### Task requirements
When you reach the line with "def execVcvt (n" in the data below, begin printing lines exactly, and stop once the line with "PNOT (R74). -/" has been printed.

### Excerpted records
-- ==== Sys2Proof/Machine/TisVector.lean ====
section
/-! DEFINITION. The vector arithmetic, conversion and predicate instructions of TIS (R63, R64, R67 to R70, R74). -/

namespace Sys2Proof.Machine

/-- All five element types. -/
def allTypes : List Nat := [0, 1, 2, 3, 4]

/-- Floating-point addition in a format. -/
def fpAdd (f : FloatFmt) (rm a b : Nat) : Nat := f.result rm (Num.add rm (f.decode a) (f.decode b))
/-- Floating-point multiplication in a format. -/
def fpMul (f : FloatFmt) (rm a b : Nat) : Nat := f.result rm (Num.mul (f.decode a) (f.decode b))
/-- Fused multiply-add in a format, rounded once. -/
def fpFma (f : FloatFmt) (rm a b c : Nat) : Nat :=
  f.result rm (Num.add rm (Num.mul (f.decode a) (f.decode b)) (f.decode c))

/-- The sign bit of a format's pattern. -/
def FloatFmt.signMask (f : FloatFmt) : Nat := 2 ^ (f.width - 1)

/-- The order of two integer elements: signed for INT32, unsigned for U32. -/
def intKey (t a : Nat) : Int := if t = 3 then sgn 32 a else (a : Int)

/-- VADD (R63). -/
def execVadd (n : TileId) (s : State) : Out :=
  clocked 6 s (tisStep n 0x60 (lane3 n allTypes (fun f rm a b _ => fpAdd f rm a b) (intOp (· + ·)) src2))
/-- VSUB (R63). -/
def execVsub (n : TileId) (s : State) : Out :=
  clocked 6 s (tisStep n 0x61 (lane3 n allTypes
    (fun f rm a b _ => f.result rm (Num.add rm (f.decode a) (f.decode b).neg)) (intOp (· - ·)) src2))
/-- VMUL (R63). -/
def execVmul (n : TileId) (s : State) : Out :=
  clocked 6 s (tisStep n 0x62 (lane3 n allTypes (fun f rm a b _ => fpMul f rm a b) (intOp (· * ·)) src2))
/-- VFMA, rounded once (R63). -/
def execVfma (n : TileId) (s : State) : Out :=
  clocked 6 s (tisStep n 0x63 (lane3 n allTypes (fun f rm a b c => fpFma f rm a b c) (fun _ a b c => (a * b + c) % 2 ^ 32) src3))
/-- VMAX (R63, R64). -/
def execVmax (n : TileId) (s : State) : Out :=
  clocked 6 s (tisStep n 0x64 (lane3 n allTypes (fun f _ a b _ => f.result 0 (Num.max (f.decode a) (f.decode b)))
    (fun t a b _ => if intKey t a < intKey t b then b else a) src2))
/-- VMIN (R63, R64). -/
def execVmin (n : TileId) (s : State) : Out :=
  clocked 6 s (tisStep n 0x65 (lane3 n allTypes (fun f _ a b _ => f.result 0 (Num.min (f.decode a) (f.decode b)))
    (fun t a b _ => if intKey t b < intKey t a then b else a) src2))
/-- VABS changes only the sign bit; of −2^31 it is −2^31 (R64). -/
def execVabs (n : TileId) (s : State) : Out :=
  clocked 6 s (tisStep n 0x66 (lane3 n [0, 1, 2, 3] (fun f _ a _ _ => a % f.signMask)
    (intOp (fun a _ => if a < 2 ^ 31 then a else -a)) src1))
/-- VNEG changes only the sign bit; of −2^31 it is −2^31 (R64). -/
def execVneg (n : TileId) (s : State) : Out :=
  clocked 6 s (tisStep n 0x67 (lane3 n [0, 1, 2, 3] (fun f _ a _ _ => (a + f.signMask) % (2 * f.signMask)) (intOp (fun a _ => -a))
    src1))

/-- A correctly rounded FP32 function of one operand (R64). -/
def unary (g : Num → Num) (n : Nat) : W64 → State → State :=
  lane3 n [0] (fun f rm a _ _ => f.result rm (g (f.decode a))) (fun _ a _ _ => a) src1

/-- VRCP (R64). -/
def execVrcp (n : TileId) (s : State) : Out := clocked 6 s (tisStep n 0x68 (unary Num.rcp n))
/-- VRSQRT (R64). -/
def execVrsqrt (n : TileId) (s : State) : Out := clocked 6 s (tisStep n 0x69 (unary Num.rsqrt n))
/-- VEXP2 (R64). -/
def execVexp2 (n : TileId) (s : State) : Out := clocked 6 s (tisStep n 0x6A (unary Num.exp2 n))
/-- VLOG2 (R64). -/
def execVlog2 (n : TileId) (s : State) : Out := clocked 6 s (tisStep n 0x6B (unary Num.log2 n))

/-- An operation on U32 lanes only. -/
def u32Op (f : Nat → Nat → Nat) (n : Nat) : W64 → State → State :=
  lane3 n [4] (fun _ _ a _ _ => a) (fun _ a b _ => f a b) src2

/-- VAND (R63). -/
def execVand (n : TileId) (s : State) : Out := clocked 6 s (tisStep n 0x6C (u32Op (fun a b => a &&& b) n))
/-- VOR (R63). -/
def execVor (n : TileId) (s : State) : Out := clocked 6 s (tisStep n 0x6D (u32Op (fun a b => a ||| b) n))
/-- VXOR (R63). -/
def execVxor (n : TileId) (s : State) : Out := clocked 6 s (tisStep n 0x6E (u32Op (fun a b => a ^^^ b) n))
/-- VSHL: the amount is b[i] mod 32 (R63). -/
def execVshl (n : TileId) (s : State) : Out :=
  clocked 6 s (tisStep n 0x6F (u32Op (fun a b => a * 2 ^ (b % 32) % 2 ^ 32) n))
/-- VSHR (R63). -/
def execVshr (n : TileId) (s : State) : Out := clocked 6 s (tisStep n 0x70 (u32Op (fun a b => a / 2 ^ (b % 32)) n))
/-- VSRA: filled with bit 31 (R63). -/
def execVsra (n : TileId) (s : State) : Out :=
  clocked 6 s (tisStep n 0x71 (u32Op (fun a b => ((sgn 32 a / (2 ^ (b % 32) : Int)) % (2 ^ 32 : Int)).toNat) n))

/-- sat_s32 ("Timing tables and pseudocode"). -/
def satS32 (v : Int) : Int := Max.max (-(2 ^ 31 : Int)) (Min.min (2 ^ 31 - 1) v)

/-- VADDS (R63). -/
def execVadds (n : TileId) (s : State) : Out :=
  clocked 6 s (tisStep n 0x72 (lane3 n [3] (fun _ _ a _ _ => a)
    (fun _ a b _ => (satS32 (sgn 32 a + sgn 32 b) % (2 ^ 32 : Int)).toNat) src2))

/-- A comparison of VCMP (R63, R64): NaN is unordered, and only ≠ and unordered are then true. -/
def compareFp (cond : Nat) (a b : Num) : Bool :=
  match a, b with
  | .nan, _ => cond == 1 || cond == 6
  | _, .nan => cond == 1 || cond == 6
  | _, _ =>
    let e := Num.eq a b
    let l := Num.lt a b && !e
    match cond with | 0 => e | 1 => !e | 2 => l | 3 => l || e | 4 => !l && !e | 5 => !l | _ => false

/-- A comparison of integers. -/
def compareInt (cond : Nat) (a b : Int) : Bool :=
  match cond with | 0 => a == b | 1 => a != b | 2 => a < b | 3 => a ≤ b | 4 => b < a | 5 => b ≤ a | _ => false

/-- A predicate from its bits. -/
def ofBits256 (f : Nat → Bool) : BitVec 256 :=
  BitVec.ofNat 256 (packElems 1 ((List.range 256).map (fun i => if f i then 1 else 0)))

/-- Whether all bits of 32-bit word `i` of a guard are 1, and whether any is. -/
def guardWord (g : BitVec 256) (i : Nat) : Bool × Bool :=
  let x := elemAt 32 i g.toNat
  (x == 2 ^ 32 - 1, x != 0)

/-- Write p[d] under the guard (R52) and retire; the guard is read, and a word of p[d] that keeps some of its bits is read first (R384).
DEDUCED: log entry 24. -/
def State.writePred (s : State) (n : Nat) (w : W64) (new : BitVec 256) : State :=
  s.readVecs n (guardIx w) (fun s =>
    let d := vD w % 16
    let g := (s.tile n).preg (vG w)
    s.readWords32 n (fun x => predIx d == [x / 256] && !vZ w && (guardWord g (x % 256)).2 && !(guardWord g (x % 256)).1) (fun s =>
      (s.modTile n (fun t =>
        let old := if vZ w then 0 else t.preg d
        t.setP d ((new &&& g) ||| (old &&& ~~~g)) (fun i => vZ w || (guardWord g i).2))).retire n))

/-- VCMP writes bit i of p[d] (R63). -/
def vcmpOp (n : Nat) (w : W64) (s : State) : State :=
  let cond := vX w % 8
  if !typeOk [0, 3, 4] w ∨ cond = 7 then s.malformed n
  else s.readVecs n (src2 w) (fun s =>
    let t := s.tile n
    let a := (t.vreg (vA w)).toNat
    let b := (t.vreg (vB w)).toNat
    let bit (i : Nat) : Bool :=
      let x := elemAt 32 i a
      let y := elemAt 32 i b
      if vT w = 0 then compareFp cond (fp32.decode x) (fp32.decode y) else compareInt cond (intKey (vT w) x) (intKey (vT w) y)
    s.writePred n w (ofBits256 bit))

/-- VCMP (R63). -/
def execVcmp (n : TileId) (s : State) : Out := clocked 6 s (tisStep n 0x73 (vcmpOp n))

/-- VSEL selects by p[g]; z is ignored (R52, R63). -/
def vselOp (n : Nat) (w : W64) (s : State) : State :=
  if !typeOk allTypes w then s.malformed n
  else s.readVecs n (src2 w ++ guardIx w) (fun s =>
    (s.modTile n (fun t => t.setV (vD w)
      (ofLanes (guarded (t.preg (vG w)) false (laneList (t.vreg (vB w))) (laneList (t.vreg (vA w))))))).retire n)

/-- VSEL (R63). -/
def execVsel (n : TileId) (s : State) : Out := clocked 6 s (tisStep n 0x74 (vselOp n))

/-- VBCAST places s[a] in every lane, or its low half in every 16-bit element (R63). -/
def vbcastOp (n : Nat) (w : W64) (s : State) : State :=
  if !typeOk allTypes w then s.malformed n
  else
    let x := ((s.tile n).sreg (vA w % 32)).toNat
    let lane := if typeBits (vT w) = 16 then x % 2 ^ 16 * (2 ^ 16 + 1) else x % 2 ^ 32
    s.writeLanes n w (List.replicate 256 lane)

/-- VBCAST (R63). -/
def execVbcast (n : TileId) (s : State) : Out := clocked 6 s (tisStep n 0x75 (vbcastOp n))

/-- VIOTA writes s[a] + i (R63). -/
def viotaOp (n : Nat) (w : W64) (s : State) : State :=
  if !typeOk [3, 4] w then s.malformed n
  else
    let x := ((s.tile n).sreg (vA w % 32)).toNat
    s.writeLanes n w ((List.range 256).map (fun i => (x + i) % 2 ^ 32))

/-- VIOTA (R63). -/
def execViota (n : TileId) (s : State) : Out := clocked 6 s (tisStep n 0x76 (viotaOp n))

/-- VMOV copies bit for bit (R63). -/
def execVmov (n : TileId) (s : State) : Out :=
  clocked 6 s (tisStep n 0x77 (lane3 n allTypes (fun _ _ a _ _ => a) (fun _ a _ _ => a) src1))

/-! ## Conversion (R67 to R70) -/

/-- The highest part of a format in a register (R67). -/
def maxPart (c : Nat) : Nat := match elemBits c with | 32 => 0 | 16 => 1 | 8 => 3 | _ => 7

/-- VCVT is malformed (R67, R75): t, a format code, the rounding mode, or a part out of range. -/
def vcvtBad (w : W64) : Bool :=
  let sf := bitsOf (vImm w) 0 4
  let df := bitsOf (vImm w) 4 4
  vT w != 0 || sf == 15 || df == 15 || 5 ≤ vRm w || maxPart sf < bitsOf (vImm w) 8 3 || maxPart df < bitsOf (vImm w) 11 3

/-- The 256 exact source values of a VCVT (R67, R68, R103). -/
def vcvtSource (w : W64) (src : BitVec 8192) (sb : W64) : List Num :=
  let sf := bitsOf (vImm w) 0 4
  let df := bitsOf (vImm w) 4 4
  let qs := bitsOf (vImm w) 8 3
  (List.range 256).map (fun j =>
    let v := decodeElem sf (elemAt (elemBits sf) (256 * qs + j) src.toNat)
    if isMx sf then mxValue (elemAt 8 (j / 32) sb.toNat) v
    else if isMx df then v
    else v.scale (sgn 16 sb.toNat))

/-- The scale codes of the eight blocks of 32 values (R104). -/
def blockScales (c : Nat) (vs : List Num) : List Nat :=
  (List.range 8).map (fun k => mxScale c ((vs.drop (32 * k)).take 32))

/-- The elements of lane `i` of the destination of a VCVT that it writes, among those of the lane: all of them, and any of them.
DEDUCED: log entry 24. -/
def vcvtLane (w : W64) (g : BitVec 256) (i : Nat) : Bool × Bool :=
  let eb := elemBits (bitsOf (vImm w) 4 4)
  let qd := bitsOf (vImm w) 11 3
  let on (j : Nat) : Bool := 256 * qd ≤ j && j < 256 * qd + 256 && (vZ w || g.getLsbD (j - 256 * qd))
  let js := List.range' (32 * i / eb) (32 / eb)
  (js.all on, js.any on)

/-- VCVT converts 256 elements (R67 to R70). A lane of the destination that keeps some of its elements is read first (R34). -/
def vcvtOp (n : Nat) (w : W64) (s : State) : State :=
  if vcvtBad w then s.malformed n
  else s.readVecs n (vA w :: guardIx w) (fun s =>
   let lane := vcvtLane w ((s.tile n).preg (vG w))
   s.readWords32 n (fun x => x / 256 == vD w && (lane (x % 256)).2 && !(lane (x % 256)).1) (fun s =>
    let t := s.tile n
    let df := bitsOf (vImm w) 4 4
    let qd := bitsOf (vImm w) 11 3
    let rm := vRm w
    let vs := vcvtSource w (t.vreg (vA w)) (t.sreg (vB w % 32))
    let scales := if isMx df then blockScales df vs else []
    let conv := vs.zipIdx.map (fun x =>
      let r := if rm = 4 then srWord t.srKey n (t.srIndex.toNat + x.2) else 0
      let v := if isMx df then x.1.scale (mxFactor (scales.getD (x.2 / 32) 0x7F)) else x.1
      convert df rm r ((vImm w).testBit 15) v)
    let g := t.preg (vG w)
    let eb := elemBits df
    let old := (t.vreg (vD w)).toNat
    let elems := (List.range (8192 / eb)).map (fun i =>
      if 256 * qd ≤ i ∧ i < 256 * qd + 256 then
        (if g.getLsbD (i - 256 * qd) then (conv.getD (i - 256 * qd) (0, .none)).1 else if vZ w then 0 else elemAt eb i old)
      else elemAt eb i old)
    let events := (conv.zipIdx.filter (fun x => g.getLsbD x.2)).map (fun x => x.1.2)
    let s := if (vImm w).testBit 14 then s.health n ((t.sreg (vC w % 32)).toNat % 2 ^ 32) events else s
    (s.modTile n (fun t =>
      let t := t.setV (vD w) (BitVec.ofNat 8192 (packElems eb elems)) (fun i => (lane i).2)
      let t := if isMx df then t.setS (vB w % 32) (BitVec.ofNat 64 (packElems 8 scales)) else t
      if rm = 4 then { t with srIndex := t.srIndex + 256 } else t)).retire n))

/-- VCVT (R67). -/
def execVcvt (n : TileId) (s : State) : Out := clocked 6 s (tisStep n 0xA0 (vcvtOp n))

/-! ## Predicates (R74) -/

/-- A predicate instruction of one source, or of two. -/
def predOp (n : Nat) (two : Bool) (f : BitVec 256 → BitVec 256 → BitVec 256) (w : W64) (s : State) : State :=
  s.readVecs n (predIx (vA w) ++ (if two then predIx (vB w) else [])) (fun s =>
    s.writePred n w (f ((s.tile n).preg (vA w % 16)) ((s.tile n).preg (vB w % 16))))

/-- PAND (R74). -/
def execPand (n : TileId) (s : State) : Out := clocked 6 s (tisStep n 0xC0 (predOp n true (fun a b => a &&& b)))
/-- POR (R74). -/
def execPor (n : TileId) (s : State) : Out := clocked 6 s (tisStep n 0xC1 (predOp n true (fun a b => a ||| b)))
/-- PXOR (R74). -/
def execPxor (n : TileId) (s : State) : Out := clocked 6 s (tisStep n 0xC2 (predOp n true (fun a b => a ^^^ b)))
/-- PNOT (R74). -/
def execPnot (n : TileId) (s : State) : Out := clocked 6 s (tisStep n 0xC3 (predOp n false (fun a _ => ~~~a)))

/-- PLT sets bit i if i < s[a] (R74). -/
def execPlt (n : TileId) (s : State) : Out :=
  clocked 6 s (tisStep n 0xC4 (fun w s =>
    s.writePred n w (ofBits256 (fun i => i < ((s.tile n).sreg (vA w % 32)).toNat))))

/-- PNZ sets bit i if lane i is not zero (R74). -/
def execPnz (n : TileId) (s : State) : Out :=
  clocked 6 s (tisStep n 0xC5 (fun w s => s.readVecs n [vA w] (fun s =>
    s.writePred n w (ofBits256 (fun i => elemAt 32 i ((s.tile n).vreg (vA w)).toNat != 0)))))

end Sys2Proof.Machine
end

### Your solution
def execVcvt (n : TileId) (s : State) : Out := clocked 6 s (tisStep n 0xA0 (vcvtOp n))

/-! ## Predicates (R74) -/

/-- A predicate instruction of one source, or of two. -/
def predOp (n : Nat) (two : Bool) (f : BitVec 256 → BitVec 256 → BitVec 256) (w : W64) (s : State) : State :=
  s.readVecs n (predIx (vA w) ++ (if two then predIx (vB w) else [])) (fun s =>
    s.writePred n w (f ((s.tile n).preg (vA w % 16)) ((s.tile n).preg (vB w % 16))))

/-- PAND (R74). -/
def execPand (n : TileId) (s : State) : Out := clocked 6 s (tisStep n 0xC0 (predOp n true (fun a b => a &&& b)))
/-- POR (R74). -/
def execPor (n : TileId) (s : State) : Out := clocked 6 s (tisStep n 0xC1 (predOp n true (fun a b => a ||| b)))
/-- PXOR (R74). -/
def execPxor (n : TileId) (s : State) : Out := clocked 6 s (tisStep n 0xC2 (predOp n true (fun a b => a ^^^ b)))
/-- PNOT (R74). -/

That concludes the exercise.